Stored data entries:
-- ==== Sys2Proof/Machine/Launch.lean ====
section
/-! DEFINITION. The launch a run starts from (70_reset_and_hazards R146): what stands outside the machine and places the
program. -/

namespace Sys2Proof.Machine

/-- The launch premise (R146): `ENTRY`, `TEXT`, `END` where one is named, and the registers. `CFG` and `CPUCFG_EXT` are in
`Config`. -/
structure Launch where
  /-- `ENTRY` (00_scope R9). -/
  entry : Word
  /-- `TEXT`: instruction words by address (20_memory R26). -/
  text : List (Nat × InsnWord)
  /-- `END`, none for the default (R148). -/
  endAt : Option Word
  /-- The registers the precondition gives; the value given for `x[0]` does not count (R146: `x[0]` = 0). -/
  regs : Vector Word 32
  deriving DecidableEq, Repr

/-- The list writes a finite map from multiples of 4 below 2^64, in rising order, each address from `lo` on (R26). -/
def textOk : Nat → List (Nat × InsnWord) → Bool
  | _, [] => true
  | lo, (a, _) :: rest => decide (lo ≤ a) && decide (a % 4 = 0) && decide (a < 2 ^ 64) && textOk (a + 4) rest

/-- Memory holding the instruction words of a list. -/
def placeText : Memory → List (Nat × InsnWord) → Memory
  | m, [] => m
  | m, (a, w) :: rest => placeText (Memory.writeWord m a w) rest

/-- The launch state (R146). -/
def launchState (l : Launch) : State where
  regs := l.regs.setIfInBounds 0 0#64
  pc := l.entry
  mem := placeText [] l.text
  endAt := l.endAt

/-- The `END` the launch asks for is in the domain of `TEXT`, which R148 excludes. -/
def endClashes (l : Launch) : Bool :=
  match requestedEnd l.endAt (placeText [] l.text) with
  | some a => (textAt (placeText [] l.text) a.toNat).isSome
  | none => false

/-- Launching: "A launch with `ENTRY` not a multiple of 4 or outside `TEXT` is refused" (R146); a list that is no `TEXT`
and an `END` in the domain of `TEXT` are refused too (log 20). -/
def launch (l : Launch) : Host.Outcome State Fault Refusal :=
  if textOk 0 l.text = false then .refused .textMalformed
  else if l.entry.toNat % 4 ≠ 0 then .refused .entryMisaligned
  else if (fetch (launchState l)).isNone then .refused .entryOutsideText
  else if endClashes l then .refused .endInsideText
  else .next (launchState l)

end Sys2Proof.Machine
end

HOW TO COMPLETE THIS TASK:
Looking at the data above, return every line from the one with "m a w) rest" down to the one with "if textOk 0", exactly and inclusively.

RESULT OF THIS EXERCISE:
  | m, (a, w) :: rest => placeText (Memory.writeWord m a w) rest

/-- The launch state (R146). -/
def launchState (l : Launch) : State where
  regs := l.regs.setIfInBounds 0 0#64
  pc := l.entry
  mem := placeText [] l.text
  endAt := l.endAt

/-- The `END` the launch asks for is in the domain of `TEXT`, which R148 excludes. -/
def endClashes (l : Launch) : Bool :=
  match requestedEnd l.endAt (placeText [] l.text) with
  | some a => (textAt (placeText [] l.text) a.toNat).isSome
  | none => false

/-- Launching: "A launch with `ENTRY` not a multiple of 4 or outside `TEXT` is refused" (R146); a list that is no `TEXT`
and an `END` in the domain of `TEXT` are refused too (log 20). -/
def launch (l : Launch) : Host.Outcome State Fault Refusal :=
  if textOk 0 l.text = false then .refused .textMalformed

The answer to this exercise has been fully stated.